Reproducibility Index

Notice: The reproducibility variables underlying each score are classified using an automated LLM-based pipeline, validated against a manually labeled dataset. LLM-based classification introduces uncertainty and potential bias; scores should be interpreted as estimates.
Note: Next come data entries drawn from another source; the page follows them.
/-- The registers of a slot record from 0x540 to 0x62F, in their order (R355). -/
def Slot.recordDwords (sl : Slot) (t : Nat) : List Dword :=
  [sl.pc, sl.st.word, sl.fp.rmode.setWidth 64, sl.fp.fflags.setWidth 64, sl.fp.seed, sl.fp.draw, sl.cnt.round,
   BitVec.ofNat 64 t - sl.cnt.cycleOff, sl.cnt.instret, sl.cnt.tcmp,
   sl.loops.lcnt0.setWidth 64, sl.loops.lbeg0.setWidth 64, sl.loops.lend0.setWidth 64, sl.loops.lcnt1.setWidth 64,
   sl.loops.lbeg1.setWidth 64, sl.loops.lend1.setWidth 64] ++ sl.mons.toList.map Monitor.word ++
  [sl.vec.uepc, sl.vec.ucause.setWidth 64, sl.vec.uaddr, sl.vec.upvec.setWidth 64, sl.vec.uscr, sl.vec.epc,
   sl.vec.ecause.setWidth 64, sl.vec.eaddr, sl.vec.tvec.setWidth 64, sl.vec.escr]

/-- A slot record (R355): the wait state has no given layout and is free (log 14). -/
def Slot.record (sl : Slot) (t free : Nat) : List Byte :=
  let dw := fun (x : Dword) => bytesOf 8 x.toNat
  sl.g.toList.flatMap dw ++ sl.v.toList.flatMap (fun x => bytesOf 64 x.toNat) ++ sl.k.toList.flatMap dw ++
    (sl.recordDwords t).flatMap dw ++ dw (Config.freeDword free) ++ dw (Config.freeDword (free + 1)) ++
    List.replicate 0x1C0 0

/-- Dword at an offset of a record. -/
def recordDword (bs : List Byte) (o : Nat) : Dword := BitVec.ofNat 64 (ofBytes ((bs.drop o).take 8))

/-- A monitor from its saved register: restored with its triggered bit cleared (R202, R332). -/
def monitorOf (x : Dword) : Monitor := { armed := x.getLsbD 63, triggered := false, line := bitsOf x.toNat 6 15 }

/-- SSTAT's fields from a record: the mode bits take no reserved code (R330). -/
def statusOf (x : Dword) (old : Status) : Status :=
  let mode := fun (k : Nat) => if k = 1 then Mode.supervisor else Mode.user
  { old with bend := bitsOf x.toNat 20 3, brole := 0, ovf := x.getLsbD 16, upc := x.getLsbD 15, exl := x.getLsbD 14,
             tie := x.getLsbD 13, pmode := mode (fieldOf x 11 10), mode := mode (fieldOf x 9 8) }

/-- A slot read back from its record over what was kept beside it (R355, R358). -/
def Slot.ofRecord (sl : Slot) (bs : List Byte) (t : Nat) : Slot :=
  let d := fun (o : Nat) => recordDword bs o
  { sl with
    g := Vector.ofFn (fun i => d (8 * i.val)),
    v := Vector.ofFn (fun i => BitVec.ofNat 512 (ofBytes ((bs.drop (0x100 + 64 * i.val)).take 64))),
    k := Vector.ofFn (fun i => d (0x500 + 8 * i.val)),
    pc := d 0x540, st := statusOf (d 0x548) sl.st,
    fp := { rmode := (d 0x550).setWidth 3, fflags := (d 0x558).setWidth 5, seed := d 0x560, draw := d 0x568 },
    cnt := { round := d 0x570, cycleOff := BitVec.ofNat 64 t - d 0x578, instret := d 0x580, tcmp := d 0x588 },
    loops := { lcnt0 := (d 0x590).setWidth 32, lbeg0 := (d 0x598).setWidth 17, lend0 := (d 0x5A0).setWidth 17,
               lcnt1 := (d 0x5A8).setWidth 32, lbeg1 := (d 0x5B0).setWidth 17, lend1 := (d 0x5B8).setWidth 17 },
    mons := Vector.ofFn (fun i => monitorOf (d (0x5C0 + 8 * i.val))),
    vec := { uepc := d 0x5E0, ucause := (d 0x5E8).setWidth 8, uaddr := d 0x5F0, upvec := (d 0x5F8).setWidth 17,
             uscr := d 0x600, epc := d 0x608, ecause := (d 0x610).setWidth 8, eaddr := d 0x618,
             tvec := (d 0x620).setWidth 17, escr := d 0x628 } }

/-- The header of a save area (R356). -/
structure AreaHeader where
  savetime : Dword
  crc : Word
  npend : Nat
  spill : Bool
  slots : BitVec 16
  banks : Nat
  core : Nat
  context : BitVec 16
  part : BitVec 6
  splitm : Bool
  mqn : Bool
  matq : Bool
  prog : Nat
  state : Nat
  deriving DecidableEq, Repr

/-- The header's 64 bytes (R356). -/
def AreaHeader.bytes (h : AreaHeader) : List Byte :=
  bytesOf 64 (0x5356 + 0x01 * 2 ^ 16 + h.state * 2 ^ 24 + h.prog % 2 ^ 32 * 2 ^ 32 + natOfBool h.matq * 2 ^ 288 +
    natOfBool h.mqn * 2 ^ 289 + natOfBool h.splitm * 2 ^ 290 + h.part.toNat * 2 ^ 298 + h.context.toNat * 2 ^ 320 +
    h.core * 2 ^ 336 + h.banks * 2 ^ 352 + h.slots.toNat * 2 ^ 368 + natOfBool h.spill * 2 ^ 404 +
    h.npend * 2 ^ 405 + h.crc.toNat * 2 ^ 416 + h.savetime.toNat * 2 ^ 448)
Full accuracy metrics and methodology are described in Coakley et alK. L. Coakley, T. Snelleman, H. Hoos, and O. E. Gundersen, "The embrace of open science: An analysis of a decade of AI research and 56 800 conference papers," Under Review, 2026..

AttriBoT: A Bag of Tricks for Efficiently Approximating Leave-One-Out Context Attribution

Authors: Fengyuan Liu, Nikhil Kandpal, Colin Raffel

ICLR 2025 | Venue PDF | LLM Run Details

Reproducibility Variable	Result	LLM Response
Research Type	Experimental	Experimental results across multiple model families and datasets are provided in Section 4.1, with related work in Section 5 and a conclusion in section 6.
Researcher Affiliation	Academia	Fengyuan Liu , Nikhil Kandpal, Colin Raffel University of Toronto, Vector Institute Toronto, Ontario, Canada EMAIL
Pseudocode	No	The paper describes methods like 'Key-Value Caching', 'Hierarchical Attribution', 'Proxy Modeling', and 'Proxy Model Pruning' in detail within Sections 3.1-3.4, but these descriptions are presented as explanatory text rather than structured pseudocode or algorithm blocks.
Open Source Code	Yes	We release a user-friendly and efficient implementation of AttriBoT to enable efficient LLM interpretability as well as encourage future development of efficient context attribution methods 1. 1 https://github.com/r-three/AttriBoT
Open Datasets	Yes	To this end, we focus on three open-book QA datasets: 1. SQuAD 2.0 (Rajpurkar et al., 2018): A reading comprehension benchmark... 2. Hotpot QA (Yang et al., 2018): A multi-hop question answering benchmark... 3. QASPER (Dasigi et al., 2021): A document-grounded, information-seeking question answering dataset...
Dataset Splits	No	The paper describes sampling 1000 examples from the datasets for evaluation after certain filtering steps (e.g., 'Randomly sample 1000 examples from the remaining set of examples' for SQuAD 2.0 and QASPER, 'Sample the first 1000 examples of the dataset' for Hotpot QA), but does not specify training/validation/test splits for these sampled examples or explicitly reference standard splits used for its evaluation process.
Hardware Specification	Yes	All experiments were run on servers with 4 NVIDIA A100 SXM4 GPUs with 80GB of VRAM. For experiments involving models with fewer than 15 billion parameters, we use only a single GPU. For models with more parameters, we use model parallelism across multiple GPUs.
Software Dependencies	No	The paper mentions specific models like 'all-MiniLM-L6-v2 Sentence BERT model' but does not provide specific version numbers for underlying software libraries, programming languages (e.g., Python), or frameworks (e.g., PyTorch, TensorFlow, CUDA) used for implementation.
Experiment Setup	Yes	For our experiments we set the significance level α = 0.05 and the maximum number of outliers k = 50.